BOOK CLUB: THE NEXT CHAPTER, (aka BOOK CLUB 2: THE NEXT CHAPTER), from left: Diane Keaton, Jane Fonda, Candice Bergen, Mary Steenburgen, 2023. © Focus Features / Courtesy Everett Collection
“Book Club: The Next Chapter”©Focus Features/Courtesy Everett Collection

“But you know the problem? I have this problem which, maybe it’s narcissism. I think it’s my responsibility to fix everything. It’s like, if I don’t end the war, it’s not going to end. If I don’t fix the climate crisis, it’s not going to happen, and it drives me. I guess it’s good, but I have to be reasonable,” said Fonda, long an advocate for feminism and human rights dating back to her Hanoi Jane countercultural days circa the Vietnam War. Amid it all, she’s also in remission from the non-Hodgkin lymphoma diagnosis she revealed in 2022.

“You’re saying it’s not narcissism? I worry about that,” Fonda pressed. “I don’t want to be a narcissist.” “You would never!,” Bergen said. “She’s not a narcissist,” Steenburgen added.

Younger audiences who stumble into “Book Club: The Next Chapter” might not have the same connection to these stars (who have piles of Emmy and Oscar wins between them) that older generations do. People of a certain age or demographic (myself included) would probably run to anything they make blindly just for the joy of seeing them all up on screen together. So I asked them what unsung past project they’d want someone of, say, the Gen Z set to check out.

Fonda mentioned 1981’s “On Golden Pond,” a film she made as a sort of peacemaking ode to her complicated and often distant showbiz father, Henry Fonda, who died the year after it was released and whose Best Actor Oscar Jane accepted. “It’s kind of universal,” she added.

We also talked about her 1986 Sidney Lumet film “The Morning After,” starring Fonda (in peak Original Workout fashion) as a boozy actress implicated in a murder. “I play a drunk!
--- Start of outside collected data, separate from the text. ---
/-! ## CRC-8 and the channel bit fields -/

/-- 41_decoder.md R91: the properties of `crc8`. -/
def Obligations.CrcComposesAndHasTheTabledValues : Prop :=
  (∀ (poly s : Byte), crc8 poly s [] = s) ∧
  (∀ (poly : Byte) (n : Nat), crc8 poly 0#8 (List.replicate n 0#8) = 0#8) ∧
  (∀ (poly s : Byte) (a b : List Byte), crc8 poly s (a ++ b) = crc8 poly (crc8 poly s a) b) ∧
  crc8 0xD5#8 0#8 [0x01#8] = 0xD5#8 ∧ crc8 0xD5#8 0#8 [0x16#8] = 0xD3#8 ∧
  crc8 0xD5#8 0#8 [0x31#8, 0x32#8, 0x33#8, 0x34#8, 0x35#8, 0x36#8, 0x37#8, 0x38#8, 0x39#8] = 0xBC#8

/-- 41_decoder.md section 2, the last rule: with a polynomial whose constant term is nonzero, every change confined to one
byte changes the CRC. -/
def Obligations.CrcDetectsAnyOneByteChange : Prop :=
  ∀ (poly seed x y : Byte) (a b : List Byte), poly.getLsbD 0 = true → x ≠ y →
    crc8 poly seed (a ++ x :: b) ≠ crc8 poly seed (a ++ y :: b)

/-- 41_decoder.md section 2, the last rule, on the block: with such a polynomial, a channel frame with one payload byte
changed and the CRC byte not recomputed is reported CRC and leaves the store and `slvf`. -/
def Obligations.CorruptedChannelFrameLeavesTheStore : Prop :=
  ∀ (s : State) (a c : List Byte) (x y : Byte), Ready s → s.params.crcPoly.getLsbD 0 = true →
    s.pos = 25 → s.exp = 26 → byteAt s 2 = 0x16#8 →
    (List.range' 3 22).map (byteAt s) = a ++ y :: c → x ≠ y →
    ∃ t, exec (.byte (crc8 s.params.crcPoly 0#8 (0x16#8 :: (a ++ x :: c)))) s = .next t ∧
      t.store = s.store ∧ t.slvf = s.slvf ∧
      t.evr = some (eventWord
        { status := .ok, headroom := s.params.bufCap, evt := .crc, consumed := true })

/-- 20_memory.md R40: channel `i` is bits `[11i+10 : 11i]` of the payload read as one little-endian integer. -/
def Obligations.ChannelIsItsPayloadBits : Prop :=
  ∀ (p : List Byte) (i : Nat), p.length = 22 → i < 16 →
    (unpack p i).toNat = payloadNumber p / 2 ^ (11 * i) % 2 ^ 11

/-- 30_encoding.md R74: the packing makes 22 bytes whose unpacking returns the sixteen values. -/
def Obligations.UnpackInvertsPack : Prop :=
  ∀ cs : List Channel, cs.length = 16 →
    (packChannels cs).length = 22 ∧
    (∀ j (h : j < (packChannels cs).length), ((packChannels cs)[j]).toNat = channelsNumber cs / 2 ^ (8 * j) % 256) ∧
    ∀ i (h : i < cs.length), unpack (packChannels cs) i = cs[i]

/-- 30_encoding.md section 5: the shift table, channel by channel, and its period of eight channels. -/
def Obligations.ShiftTableIsTheTabled : Prop :=
  (List.range 16).map (fun i => (channelByte i, channelShift i)) =
    [(0, 0), (1, 3), (2, 6), (4, 1), (5, 4), (6, 7), (8, 2), (9, 5),
     (11, 0), (12, 3), (13, 6), (15, 1), (16, 4), (17, 7), (19, 2), (20, 5)] ∧
  ∀ i, channelByte (i + 8) = channelByte i + 11 ∧ channelShift (i + 8) = channelShift i

/-- 41_decoder.md R105: for any sixteen values, the last byte of the channel frame whose payload is their packing puts
exactly those values in the store, for every legal parameter and whatever the store held. -/
def Obligations.ChannelFrameRoundTrip : Prop :=
  ∀ (s : State) (cs : List Channel), Ready s → cs.length = 16 → s.pos = 25 → s.exp = 26 →
    byteAt s 2 = 0x16#8 → (List.range' 3 22).map (byteAt s) = packChannels cs →
    ∃ t, exec (.byte (frameCrc s.params.crcPoly 0x16#8 (packChannels cs))) s = .next t ∧
      (∀ (i : Fin 16) (h : i.val < cs.length), t.store[i] = .value cs[i.val]) ∧
      t.slvf = 0 ∧ t.pos = 0 ∧ t.exp = s.params.bufCap ∧
      t.evr = some (eventWord
        { status := .ok, headroom := s.params.bufCap, evt := .channels, consumed := true })

/-- 30_encoding.md section 4: a channel-data frame has length byte 24 and 26 bytes, type at offset 2, the 22 payload
bytes from offset 3, its CRC last. -/
def Obligations.ChannelFrameHasTheWireLayout : Prop :=
  ∀ (poly a : Byte) (cs : List Channel),
    (frameBytes poly a 0x16#8 (packChannels cs)).length = 26 ∧
    (frameBytes poly a 0x16#8 (packChannels cs))[0]? = some a ∧
    (frameBytes poly a 0x16#8 (packChannels cs))[1]? = some 24#8 ∧
    (frameBytes poly a 0x16#8 (packChannels cs))[2]? = some 0x16#8 ∧
    (packChannels cs).length = 22 ∧
    (∀ j, j < 22 → (frameBytes poly a 0x16#8 (packChannels cs))[3 + j]? = (packChannels cs)[j]?) ∧
    (frameBytes poly a 0x16#8 (packChannels cs))[25]? =
      some (crc8 poly 0#8 (0x16#8 :: packChannels cs))

/-! ## The machine as a whole -/

/-- 70_reset_and_hazards.md R141: power-on reset, for any parameters; the buffer's contents are unspecified, so nothing is
said of them. The machine's reset is that of the default parameters (00_scope.md R8). -/
def Obligations.PowerOnResetLeaves : Prop :=
  (∀ (p : Params) (o : Nat),
    (State.powerOn p o).bound = false ∧ (State.powerOn p o).pos = 0 ∧ (State.powerOn p o).exp = p.bufCap ∧
    (State.powerOn p o).slb = 0 ∧ (State.powerOn p o).slvf = 0 ∧
    (∀ i : Fin 16, (State.powerOn p o).store[i] = .noDriver) ∧ (State.powerOn p o).op = none) ∧
  ∃ o, State.reset = State.powerOn
    { bufCap := 36, resyncLimit := 3, failsafeLimit := 32, cntW := 16, crcPoly := 0xD5#8 } o

/-- 70_reset_and_hazards.md R142: before INIT, READ returns `NO_DRIVER` or `InvalidIndex`, BYTE and TICK return UNBOUND and
change nothing. -/
def Obligations.BeforeInitOnlyReadsAnswer : Prop :=
  ∀ s : State, Inv s → s.bound = false → s.op = none →
    (∀ i : Fin 16, exec (.read (BitVec.ofNat 8 i)) s = .next { s with rdr := some 0x4000#16 }) ∧
    (∀ idx : Byte, 16 ≤ idx.toNat → exec (.read idx) s = .next { s with rdr := some 0xC000#16 }) ∧
    (∀ i : Instr, (i = .tick ∨ ∃ b, i = .byte b) → ∃ w : EventWord,
      exec i s = .next { s with evr := some w } ∧ w.extractLsb' 30 2 = 0b01#2)

/-- The invariant holds after power-on reset, for all legal parameters; the defaults are legal. -/
def Obligations.PowerOnStateMeetsTheInvariant : Prop :=
  (∀ (p : Params) (o : Nat), p.legal = true → Inv (State.powerOn p o)) ∧ Inv State.reset

/-- Every step keeps the invariant, from every state that meets it and under every resolution of the open choices. One clause
of the invariant, that a busy event port shows no response, is the model's choice (log 9). -/
def Obligations.EveryStepKeepsTheInvariant : Prop :=
  (∀ s t : State, Inv s → step s = .next t → Inv t) ∧
  (∀ (choice : Nat → Nat) (s t : State), Inv s → stepWith choice s = .next t → Inv t)

/-- A request that arrives keeps the invariant. -/
def Obligations.ArrivingRequestsKeepTheInvariant : Prop :=
  ∀ (s : State) (w : CommandWord), Inv s →
    (∀ r, Inv (s.presentEvent r w)) ∧ Inv (s.presentRead w) ∧ (∀ nbits k, Inv (s.withFetchWord nbits k))

/-- 60_exceptions.md section 1: nothing traps, halts or hangs: from every state that meets the invariant every step answers
a next state, whatever the waiting words are and however the open choices fall, and so does every run. -/
def Obligations.NoStepEverStops : Prop :=
  (∀ (choice : Nat → Nat) (s : State), Inv s → ∃ t, stepWith choice s = .next t) ∧
  (∀ s : State, Inv s → RunSafe s)

/-- 10_state.md section 2 and 70_reset_and_hazards.md section 2: the build-time parameters never change, and once bound the
block stays bound; nor does the origin, the model's own field (log 21). -/
def Obligations.ParametersAndBindingPersist : Prop :=
  ∀ (choice : Nat → Nat) (s t : State), stepWith choice s = .next t →
    t.params = s.params ∧ t.origin = s.origin ∧ (s.bound = true → t.bound = true)

/-- 10_state.md section 3: what the frame buffer held at power-on, or holds beyond the current frame, and the address byte,
are never observed: two states alike but for them take steps alike but for them, whatever the power-on bytes of either. -/
def Obligations.UnreadBytesAreNeverObserved : Prop :=
  ∀ (choice : Nat → Nat) (s t s' : State), Inv s → Inv t → alikeButUnread s t →
    stepWith choice s = .next s' → ∃ t', stepWith choice t = .next t' ∧ alikeButUnread s' t'

/-- 00_scope.md section 5: the registers fit the widths the parameters give them. -/
def Obligations.RegistersFitTheirWidths : Prop :=
  ∀ s : State, Inv s →
    s.pos < 2 ^ s.params.posW ∧ s.exp < 2 ^ s.params.posW ∧
    s.slb < 2 ^ s.params.cntW ∧ s.slvf < 2 ^ s.params.cntW

/-- 60_exceptions.md section 6: a step of one block is that block's own step and leaves every other block as it was; blocks
of different origins step independently, every combination of what each can do being possible. That each power-on of each
block has an origin of its own is how the model keeps their free values apart (log 21). -/
def Obligations.BlocksDoNotAffectEachOther : Prop :=
  (∀ (choice : Nat → Nat → Nat) (k j : Nat) (blocks after : List State),
    stepBlockWith choice k blocks = .next after →
    (k ≠ j → after[j]? = blocks[j]?) ∧ (ownOrigins blocks → ownOrigins after)) ∧
  (∀ (k j : Nat) (blocks after : List State), k ≠ j → stepBlock k blocks = .next after →
    after[j]? = blocks[j]? ∧ ∀ s, blocks[k]? = some s → ∃ t, step s = .next t ∧ after[k]? = some t) ∧
  (∀ (c d : Nat → Nat) (k j : Nat) (blocks : List State) (s t s' t' : State),
    k ≠ j → ownOrigins blocks → blocks[k]? = some s → blocks[j]? = some t →
    stepWith c s = .next s' → stepWith d t = .next t' →
    ∃ choice after, stepBlockWith choice k blocks = .next after ∧
      stepBlockWith choice j after = .next ((blocks.set k s').set j t')) ∧
  (∀ (first : Nat) (ps : List Params), ownOrigins (powerOnBlocks first ps) ∧
    ∀ k, (powerOnBlocks first ps)[k]? = ps[k]?.map fun p => State.powerOn p (first + k))
end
I did that movie… well, that’s another story. What was the question?,” she said.

CARNAL KNOWLEDGE, Jack Nicholson, Candice Bergen, 1971
“Carnal Knowledge”Courtesy Everett Collection

Fonda advocated on behalf of Candice Bergen for audiences to check out “Carnal Knowledge,” Mike Nichols’ vicious 1971 chamber drama starring Bergen as a college student tangled in a toxic erotic triad with Art Garfunkel and Jack Nicholson (whose character is the definition of a 2023 Toxic Male).
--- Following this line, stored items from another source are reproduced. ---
/-- While unbound an operation in progress makes no slot write (10_state.md R34). -/
theorem Inv.writes_eq_nil {s : State} (h : Inv s) (hb : s.bound = false) : ∀ p, s.op = some p → p.writes = [] := by
  obtain ⟨-, -, -, -, -, hw⟩ := h.unbound_idle hb
  exact hw

/-- The invariant stays as an operation goes on, with what it says of the operation itself. -/
theorem Inv.of_sameButProgress {s t : State} (h : Inv s) (e : SameButProgress s t)
    (hnodup : ∀ p, t.op = some p → (p.writes.map Prod.fst).Nodup)
    (hunbound : t.bound = false → ∀ p, t.op = some p → p.writes = [])
    (hsilent : t.op ≠ none → t.evr = none) : Inv t where
  params_legal := by rw [e.params]; exact h.params_legal
  pos_lt_exp := by rw [e.pos, e.exp]; exact h.pos_lt_exp
  exp_le_cap := by rw [e.exp, e.params]; exact h.exp_le_cap
  exp_unknown := by rw [e.pos, e.exp, e.params]; exact h.exp_unknown
  exp_known := by rw [e.pos, e.exp, e.buf]; exact h.exp_known
  buf_wf := by rw [e.buf]; exact h.buf_wf
  buf_range := by rw [e.buf, e.params]; exact h.buf_range
  buf_written := by rw [e.pos, e.buf]; exact h.buf_written
  slb_le := by rw [e.slb, e.params]; exact h.slb_le
  slvf_le := by rw [e.slvf, e.params]; exact h.slvf_le
  gap_idle := by rw [e.slb, e.pos, e.params]; exact h.gap_idle
  outage_timeout := by rw [e.slvf, e.params, e.store]; exact h.outage_timeout
  unbound_idle := fun hb => by
    have hsb : s.bound = false := e.bound ▸ hb
    obtain ⟨hpos, hexp, hslb, hslvf, hstore, hw⟩ := h.unbound_idle hsb
    have hsame : t.store = s.store := calc
      t.store = (settle t).store := (keepsRegisters_settle (hunbound hb)).store.symm
      _ = (settle s).store := e.store
      _ = s.store := (keepsRegisters_settle hw).store
    rw [e.pos, e.exp, e.params, e.slb, e.slvf, hsame]
    exact ⟨hpos, hexp, hslb, hslvf, hstore, hunbound hb⟩
  writes_nodup := hnodup
  busy_silent := hsilent

/-- The invariant looks at the block's registers, its parameters and the operation in progress, and at the event
response while there is one. -/
theorem Inv.congr {s t : State} (h : Inv s) (hk : KeepsRegisters s t) (hparams : t.params = s.params)
    (hop : t.op = s.op) (hsilent : t.op ≠ none → t.evr = none) : Inv t :=
  h.of_sameButProgress
    ⟨hparams, hk.bound, hk.pos, hk.exp, hk.buf, hk.slb, hk.slvf, settle_store_congr hop hk.store⟩
    (hop ▸ h.writes_nodup) (fun hb => hop ▸ h.writes_eq_nil (hk.bound ▸ hb)) hsilent

theorem Inv.setWaiting {s : State} (h : Inv s) (r : Requester) (ws : List CommandWord) : Inv (setWaiting r ws s) :=
  h.congr (keepsRegisters_setWaiting r ws s) (by simp) (by simp) (by simpa using h.busy_silent)

theorem Inv.draws {s : State} (h : Inv s) (d : Nat) : Inv { s with draws := d } :=
  h.congr (keepsRegisters_draws d s) rfl rfl h.busy_silent

theorem Inv.readReq {s : State} (h : Inv s) (ws : List CommandWord) : Inv { s with readReq := ws } :=
  h.congr (keepsRegisters_readReq ws s) rfl rfl h.busy_silent

theorem Inv.respondRead {s : State} (h : Inv s) (r : ReadResult) : Inv (respondRead r s) :=
  h.congr (keepsRegisters_respondRead r s) rfl rfl h.busy_silent

/-- A response alone keeps the invariant of an idle block. -/
theorem Inv.evr {s : State} (h : Inv s) (hi : s.op = none) (w : Option EventWord) : Inv { s with evr := w } :=
  h.congr ⟨rfl, rfl, rfl, rfl, rfl, rfl, rfl⟩ rfl rfl fun hop => absurd hi hop

theorem sameButProgress_settle (s : State) : SameButProgress s (settle s) := by
  constructor <;> simp

/-- The end of an operation keeps the invariant. -/
theorem Inv.settle {s : State} (h : Inv s) : Inv (settle s) :=
  h.of_sameButProgress (sameButProgress_settle s) (by simp) (by simp) (by simp)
Steenburgen wants audiences to see Bergen’s Steven Soderbergh film “Let Them All Talk.” Bergen plays Roberta, a hanger-on of Meryl Streep’s literary celebrity character, who hilariously in that improvised film said a line we can all relate to: “I hate my job. I loathe my life. I desperately need money.” But Fonda said, “I’m not sure if Gen Z people would like that movie very much.”
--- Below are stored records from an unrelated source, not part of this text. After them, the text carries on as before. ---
-- ==== Sys2Proof/Machine/Control.lean ====
section
/-! DEFINITION. HALT, JMP, CALL and RET (R104, R180, R232, R233). -/

namespace Sys2Proof.Machine

/-- The outcome of a meaning. -/
abbrev Out := Host.Outcome State Fault Refusal

/-- HALT: raises HALT; the context dies at the scheduler's check (R104). -/
def execHalt (s : State) : Out := .next ((s.advance (Instr.length .halt)).raise .halt)

/-- JMP's `base`: `pc` after the instruction word and before the `am` byte (R180, R182, D22). -/
def jumpBase (s : State) : Word := addrAdd s.own.pc 2

/-- JMP's target, a sum modulo 2^32 of whole addresses (R180, R182). -/
def jumpTarget (absolute negate : Bool) (base offset : Word) : Word :=
  (if absolute then 0 else base) + (if negate then -offset else offset)

/-- JMP after its operand is resolved: the condition, then the write of `pc` (R180, R183). -/
def jumpOn (mode : CondMode) (mask : Nibble) (target : Word) (s : State) : State :=
  match mode with
  | .reserved _ => s.raise .illegalInstruction
  | _ => if condTaken mode mask s.own.cmp then s.setPc target else s

/-- JMP: the operand is resolved whether or not the jump is taken; a reserved condition mode is found after that and leaves
`pc` behind the operand (R180 to R184). -/
def execJmp (sc : SizeClass) (absolute negate : Bool) (mode : CondMode) (mask : Nibble) (op : Operand) (s : State) : Out :=
  let r := (s.advance (Instr.length (.jmp sc absolute negate mode mask op))).readOperand sc op
  .next (jumpOn mode mask (jumpTarget absolute negate (jumpBase s) r.1) r.2)

/-- CALL: the target is the operand's value; the address of the next instruction is pushed on the call stack (R232). -/
def execCall (sc : SizeClass) (op : Operand) (s : State) : Out :=
  let r := (s.advance (Instr.length (.call sc op))).readOperand sc op
  .next ((r.2.push .cp 4 r.2.own.pc).setPc r.1)

/-- RET: `pc` is popped from the call stack (R233). -/
def execRet (s : State) : Out :=
  let r := (s.advance (Instr.length .ret)).pop .cp 4
  .next (r.2.setPc r.1)

end Sys2Proof.Machine
end

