-- ==== Sys2Proof/Machine/Dispatch.lean ====
section
/-! DEFINITION. `exec`: one instruction of the current context, whose `pc` is at the instruction's first byte; the meaning
advances `pc` over the instruction's bytes (R100, R102). -/

namespace Sys2Proof.Machine

def exec (i : Instr) (s : State) : Host.Outcome State Fault Refusal :=
  match i with
  | .halt => Sys2Proof.Machine.execHalt s
  | .add sc a b => Sys2Proof.Machine.execAdd sc a b s
  | .sub sc a b => Sys2Proof.Machine.execSub sc a b s
  | .mul sc a b => Sys2Proof.Machine.execMul sc a b s
  | .div sc a b => Sys2Proof.Machine.execDiv sc a b s
  | .and sc a b => Sys2Proof.Machine.execAnd sc a b s
  | .or sc a b => Sys2Proof.Machine.execOr sc a b s
  | .xor sc a b => Sys2Proof.Machine.execXor sc a b s
  | .mov sc dst src => Sys2Proof.Machine.execMov sc dst src s
  | .itof d src => Sys2Proof.Machine.execItof d src s
  | .ftoi d src => Sys2Proof.Machine.execFtoi d src s
  | .fadd d src => Sys2Proof.Machine.execFadd d src s
  | .fsub d src => Sys2Proof.Machine.execFsub d src s
  | .fmul d src => Sys2Proof.Machine.execFmul d src s
  | .fdiv d src => Sys2Proof.Machine.execFdiv d src s
  | .jmp sc absolute negate mode mask op => Sys2Proof.Machine.execJmp sc absolute negate mode mask op s
  | .cmp sc signed keep dst src => Sys2Proof.Machine.execCmp sc signed keep dst src s
  | .int code => Sys2Proof.Machine.execInt code s
  | .call sc op => Sys2Proof.Machine.execCall sc op s
  | .ret => Sys2Proof.Machine.execRet s

end Sys2Proof.Machine
end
As for Steenburgen, check out the 1980 comedy that won her a Best Supporting Actress Oscar, “Melvin and Howard.”

But they’re not living in the past because, hey, “Book Club: The Next Chapter” got them a vacation and a job in one package. “And a lot of good meals,” Fonda added.

“Book Club: The Next Chapter” hits theaters everywhere on Friday, May 12.